Insurgents strike in major Nigerian city
LONDON — Authorities in northeastern Nigeria imposed a 24-hour curfew around the region’s main city on Monday after Islamic militants staged an audacious attack apparently aimed at a government air base, news reports said, describing the assault as among the most dramatic in the insurgents’ campaign to create an Islamic state.
The attack countered reports in recent months that the group had been defeated in the city, Maiduguri, even though it remained a deadly threat elsewhere. Some analysts, moreover, said the assault could raise questions about the authorities’ claims to have pushed the insurgents into remote areas.
Baba Ahmed Jidda, a spokesman for Borno State, where the assault occurred, said in a statement that “the imposition of the curfew is necessitated by an attack in Maiduguri by people suspected to be Boko Haram members in the early hours” of Monday. While the precise target was not made clear in the announcement, news reports said hundreds of militants attacked an air force base on the outskirts of the city, where the militant Boko Haram movement was founded a decade ago.
The attack was said to have started around 3 a.m. Jidda urged citizens to be “calm and law-abiding until the situation is put under control, as the security agencies will do everything possible to maintain lives and property of the citizenry.”
“Only vehicles on emergency calls and essential services are allowed to move during the period,” the statement said.
The Boko Haram movement is said to have ties to al-Qaida’s regional affiliate in North and West Africa.

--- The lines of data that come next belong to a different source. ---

/-- Settles O55: `ATTEST` here, at another node, and for another node. -/
theorem attest : Obligations.Attest := by
  unfold Obligations.Attest
  refine ⟨?_, ?_, ?_, ?_⟩
  · intro s v c p q cid rid op n t r ps bs hc may hps ho fields addr align room plain ht
    subst hps ht
    have run := exec_attest hc may ho
    have good : (s.named r).attestCheck p r.cmd = none := attestCheck_passed fields addr align room
    refine ⟨fun here free said => ⟨fun fits => ?_, fun long => ?_⟩, fun here full => ?_, fun some' other out => ?_, fun some' other out => ?_⟩
    · obtain ⟨f, rfl⟩ := attested_state said
      have completes := may.completes (u := s.putFree f) (.refl s) may.2.1 may.2.2 p scDone 0 n bs.length s.sec.total bs (.inl plain)
      rw [finalCount_done] at completes
      refine ⟨?_, completes⟩
      rw [run, attest_here good here free said, if_neg (not_lt.2 fits)]
    · refine ⟨_, ?_, may.failed (.refl s) may.2.1 may.2.2 (.inl (by decide))⟩
      rw [run, attest_here good here free said, if_pos long]
    · rw [run, attest_here_full good here full]
    · refine ⟨_, _, run.trans (congrArg _ (attest_there good (not_or.2 ⟨some', other⟩) out)), ?_, (sendRequest_handed _ _ _ _ _).modRec, rfl, rfl,
        rfl, rfl, rfl⟩
      rw [Begun]
      exact kvGet?_modRec ((congrArg (kvGet? rid) (State.recs_sendRequest _ _ _ _ _)).trans may.2.1) _
    · refine ⟨_, ?_, may.failed (.refl s) may.2.1 may.2.2 (.inl (by decide))⟩
      rw [run, attest_unreachable good (not_or.2 ⟨some', other⟩) out]
  · intro s c p q cid rid op r hc may ho
    refine ⟨attestCheck_unaligned, fun st bad => ⟨_, ?_, may.failed (.refl s) may.2.1 may.2.2 (.inl (by decide))⟩⟩
    rw [exec_attest hc may ho, attest_refused bad]
  · intro s v k bs n ho ht
    exact ⟨fun fields room runs said => remoteAttest_answered ho ht fields room runs said, fun h => remoteAttest_refused ho ht h⟩
  · intro s k o rid r ht hg ho kind hr found host live plain
    have run := exec_remoteAttestResponse ht hg ho kind hr found
    refine ⟨fun ok fits => ?_, fun bad => ?_⟩
    · rw [if_neg (not_not.2 ok), if_neg (not_lt.2 fits)] at run
      have completes := ended_completes (k := k) found host live plain scDone (k.args.getD 2 0) k.data.length (k.args.getD 4 0) k.data
      rw [finalCount_done] at completes
      exact ⟨_, run, completes⟩
    · rw [if_pos bad] at run
      have completes := ended_completes (k := k) found host live plain scRemoteError 0 0 0 []
      rw [finalCount_zero] at completes
      exact ⟨_, run, completes⟩

end Sys2Proof.Machine
end

section
set_option Elab.async false
/-! SUPPORT. `BRIDLE_LOAD` (spec/02, R71 to R79): refusal, measurement and the application of a partial image. -/

namespace Sys2Proof.Machine

section
variable {s : State} {p q cid rid : Nat} {image : List Byte} {r : Rec} {l : LongOp}

theorem bridleLoad_foreign (may : MayRun s p q cid 0x04 rid r) (long : r.long = some l) (runs : l.running = true) (h0 : p ≠ 0) (h32 : p ≠ 32) :
    exec (.bridleLoad p q cid image) s = .next (s.rejectLoad p rid [] { reason := 0x02 }) := by
  simp only [exec, execBridleLoad, may.1, long, Option.map_some, runs, ne_eq, not_true, if_false, if_pos (And.intro h0 h32)]

theorem bridleLoad_refused {st : Nat} (may : MayRun s p q cid 0x04 rid r) (long : r.long = some l) (runs : l.running = true) (own : p = 0 ∨ p = 32)
    (bad : (s.named r).loadCheck p r.cmd = some st) : exec (.bridleLoad p q cid image) s = .next (s.fail p rid st) := by
  have mine : ¬(p ≠ 0 ∧ p ≠ 32) := by omega
  simp only [exec, execBridleLoad, may.1, long, Option.map_some, runs, ne_eq, not_true, if_false, if_neg mine, bad]

theorem loadCheck_passed (addr : r.cmd.resultAddr = 0) (align : r.cmd.param 0 8 % 8 = 0)
    (ok : s.imageAddrOk p (r.cmd.param 0 8) (r.cmd.param 8 4) = true) : s.loadCheck p r.cmd = none := by
  simp [State.loadCheck, addr, align, ok]

theorem bridleLoad_busy (may : MayRun s p q cid 0x04 rid r) (long : r.long = some l) (runs : l.running = true) (own : p = 0 ∨ p = 32)
    (good : (s.named r).loadCheck p r.cmd = none) (busy : s.load.isSome = true) :
    exec (.bridleLoad p q cid image) s = .next (s.rejectLoad p rid [] { reason := 0x01 }) := by
  have mine : ¬(p ≠ 0 ∧ p ≠ 32) := by omega
  simp only [exec, execBridleLoad, may.1, long, Option.map_some, runs, ne_eq, not_true, if_false, if_neg mine, good, busy, if_true]

theorem bridleLoad_measured {bs : List Byte} {v : State} (may : MayRun s p q cid 0x04 rid r) (long : r.long = some l) (runs : l.running = true)
    (own : p = 0 ∨ p = 32) (good : (s.named r).loadCheck p r.cmd = none) (idle : s.load = none)
    (read : s.readInput p r.flow (r.cmd.param 0 8) (min (r.cmd.param 8 4) 16777224) image = (bs, v))
        (head : v.headCheck bs (r.cmd.param 8 4) = none) :
    exec (.bridleLoad p q cid image) s = .next (v.measureLoad p rid bs) := by
  have mine : ¬(p ≠ 0 ∧ p ≠ 32) := by omega
  simp only [exec, execBridleLoad, may.1, long, Option.map_some, runs, ne_eq, not_true, if_false, if_neg mine, good, idle, Option.isSome_none,
    Bool.false_eq_true, read, head]

end

/-- An image may be read from host memory, Tier A and Tier B, which reading leaves as they are but for its accounting. -/
theorem imageInput_aside {s u : State} {p a m n : Nat} {flow : Nat × Bool} {host : List Byte} (ok : u.imageAddrOk p a m = true) :
    Aside s (s.readInput p flow a n host).2 := by
  unfold State.imageAddrOk at ok
  unfold State.readInput
  dsimp only
  split
  next high =>
    rw [if_neg fun (e : tierOf (a % 2 ^ 52) = some 3) => by rw [high, e] at ok; exact absurd ok (by simp)]
    exact (Aside.refl s).access
  next => exact (Aside.refl s).chargeHostRead

/-- The measurement of an image: its slot is extended and an entry is listed where there is room; the logbook takes none. -/
theorem measure_image (s : State) (p n : Nat) (d : List Byte) : ∃ m, s.measure 16 9 2 p n d =
    (s.putDigest (rSecSlot 16) (extendSlot (s.slotBytes 16) d)).putSec { s.sec with total := s.sec.total + 1, mlog := m } := by
  refine ⟨_, if_pos (.inr rfl)⟩

/-- A full image that has been measured is under way, at the share of its bytes that the header takes. -/
theorem measureLoad_full {s : State} {p rid : Nat} {bs : List Byte} {r : Rec} {l : LongOp} (full : imgKind bs = 0)
    (found : kvGet? rid s.recs = some r)
    (long : r.long = some l) : ∃ x, kvGet? rid (s.measureLoad p rid bs).recs =
        some { r with phase := .running, long := some { l with progress := walkProgress bs (bs.length - imgFirst bs) } } ∧
      (s.measureLoad p rid bs).load = some x ∧ x.rid = rid ∧ x.image = bs ∧ x.applying = false ∧
      (s.measureLoad p rid bs).fld rNodeBridleStatus fNodeBridleStatus_LOADING = 1 ∧ (s.measureLoad p rid bs).sec.total = s.sec.total + 1 := by
  obtain ⟨u, hu⟩ : ∃ u, u = s.measure 16 9 2 p (imgSerial bs) (sha256 bs) := ⟨_, rfl⟩
  obtain ⟨m, hm⟩ := measure_image s p (imgSerial bs) (sha256 bs)
  have recs : u.recs = s.recs := by rw [hu, hm]; rfl
  have total : u.sec.total = s.sec.total + 1 := by rw [hu, hm]; rfl
  have run : s.measureLoad p rid bs = (((u.putLoad (some { rid := rid, image := bs, entry := s.sec.total, applying :=
      false })).setFld rNodeBridleStatus
      fNodeBridleStatus_LOADING 1).modRec rid (fun r => { r with phase := .running })).setProgress rid (walkProgress bs (bs.length - imgFirst bs))
          := by
    rw [hu]
    exact if_pos full
  have begun := kvGet?_modRec (s := (u.putLoad (some { rid := rid, image := bs, entry := s.sec.total, applying := false })).setFld rNodeBridleStatus
    fNodeBridleStatus_LOADING 1) (recs ▸ found) (fun r => { r with phase := .running })
  have going := kvGet?_modRec begun
    (fun y => { y with long := y.long.map (fun l => { l with progress := walkProgress bs (bs.length - imgFirst bs) }) })
  rw [long] at going
  have loading : ((((u.putLoad (some { rid := rid, image := bs, entry := s.sec.total, applying := false })).setFld rNodeBridleStatus
      fNodeBridleStatus_LOADING 1).modRec rid (fun r => { r with phase := .running })).setProgress rid
          (walkProgress bs (bs.length - imgFirst bs))).fld
      rNodeBridleStatus fNodeBridleStatus_LOADING = 1 :=
    State.fld_setFld (u.putLoad (some { rid := rid, image := bs, entry := s.sec.total, applying := false }))
        rNodeBridleStatus fNodeBridleStatus_LOADING 1
      (by decide)
  rw [run]
  exact ⟨{ rid := rid, image := bs, entry := s.sec.total, applying := false }, going, rfl, rfl, rfl, rfl, loading, total⟩

/-! ### The application of a partial image -/

/-- The settling of a partition that a load has held leaves no partition resetting that was not. -/
theorem settled_ne_resetting (s : State) (p : Nat) : s.settled p % 8 ≠ stResetting := by
  have rest : s.restState p = stUnconfigured ∨ s.restState p = stReady ∨ s.restState p = stHeld := by
    unfold State.restState
    split_ifs
    · exact .inl rfl
    · exact .inr (.inl rfl)
    · exact .inr (.inr rfl)
  unfold State.settled
  dsimp only
  split
  · decide
  · obtain e | e | e := rest <;> rw [e] <;> decide

theorem rPrtStatus_inj {p x : Nat} (h : p ≠ x) : rPrtStatus p ≠ rPrtStatus x := by unfold rPrtStatus; omega

theorem pstate_setPstate_ne (s : State) {p x : Nat} (st : Nat) (h : p ≠ x) : (s.setPstate x st).pstate p = s.pstate p :=
  State.fld_setFld_ne s (rPrtStatus_inj h) _ _ _

/-- Dropping a load leaves requests and the traffic to the host, and no partition resetting that was not. -/
structure DropsLoad (s t : State) : Prop where
  recs : t.recs = s.recs
  sent : Extends s t
  live : ∀ p, s.pstate p ≠ stResetting → t.pstate p ≠ stResetting

theorem DropsLoad.settle {s t : State} (h : DropsLoad s t) (x : Nat) :
    DropsLoad s (if t.pstate x = stLoading then t.setPstate x (t.settled x) else t) := by
  split
  · refine ⟨h.recs, h.sent, fun p hp => ?_⟩
    by_cases e : p = x
    · rw [e, State.pstate_setPstate]
      exact settled_ne_resetting t x
    · rw [pstate_setPstate_ne t _ e]
      exact h.live p hp
  · exact h

theorem dropLoad_dropsLoad (s : State) : DropsLoad s s.dropLoad := by
  have other : ∀ p, rPrtStatus p ≠ rNodeBridleStatus := fun p => by unfold rPrtStatus rNodeBridleStatus; omega
  have start : DropsLoad s ((s.putLoad none).setFld rNodeBridleStatus fNodeBridleStatus_LOADING 0) :=
    ⟨rfl, .refl s, fun p hp => (State.fld_setFld_ne (s.putLoad none) (other p) _ _ _).trans_ne hp⟩
  have all : ∀ (l : KV Part) (t : State), DropsLoad s t →
      DropsLoad s (l.foldl (fun (t : State) x => if t.pstate x.1 = stLoading then t.setPstate x.1 (t.settled x.1) else t) t) := by
    intro l
    induction l with
    | nil => exact fun t h => h
    | cons x l ih => exact fun t h => ih _ (h.settle x.1)
  exact all _ _ start

theorem finishLoad_completes {u : State} {p rid : Nat} {bs : List Byte} {x : Rec} (found : kvGet? rid u.recs = some x) (host : x.fab = none)
    (part : x.part = p)
    (live : u.pstate p ≠ stResetting) :
    Completes u (u.finishLoad p rid bs) p x.q x.cmd.cid scDone 1 (imgSerial bs) ((u.dropLoad).reg rNodeBridleStatus).toNat := by
  subst part
  have drops := dropLoad_dropsLoad u
  have completes := complete_completes u.dropLoad x.part rid x scDone 0 1 (imgSerial bs) ((u.dropLoad).reg rNodeBridleStatus).toNat []
      (drops.recs ▸ found) host
    (drops.live _ live) (.inr ⟨rfl, .inr ⟨by decide, by decide⟩⟩)
  rw [finalCount_done] at completes
  exact .after drops.sent completes

section
variable {s : State} {p q cid rid skipped : Nat} {image : List Byte} {r : Rec} {l : Load} {rs : List BRec} {areas : List (Nat × Nat × Nat)}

Last month, the State Department labeled the movement and an affiliate, Ansaru, as foreign terrorist organizations, saying they were responsible for thousands of killings in northern and central Nigeria.
In October, officials, activists and residents of Maiduguri said a network of youthful, informer-led vigilantes had pushed Boko Haram militants out of the city, permitting it to regenerate after years of strife.
The militants want to impose a strict form of Islamic Shariah law in the region. On Monday, the militants were said in news reports to have launched their attack with cries in Arabic of “God is great.” The number of casualties was unclear, but The Associated Press said scores of people may be dead.
In May, President Goodluck Jonathan declared a state of emergency in Borno and two other states as the military launched a major offensive against the group, forcing the insurgents to retreat to more remote areas.
In its war against the Nigerian state, Boko Haram has singled out government institutions, especially schools, for attack. One of its tenets is that Western-style education, not based on the Quran, in conventional schools is sinful and un-Islamic.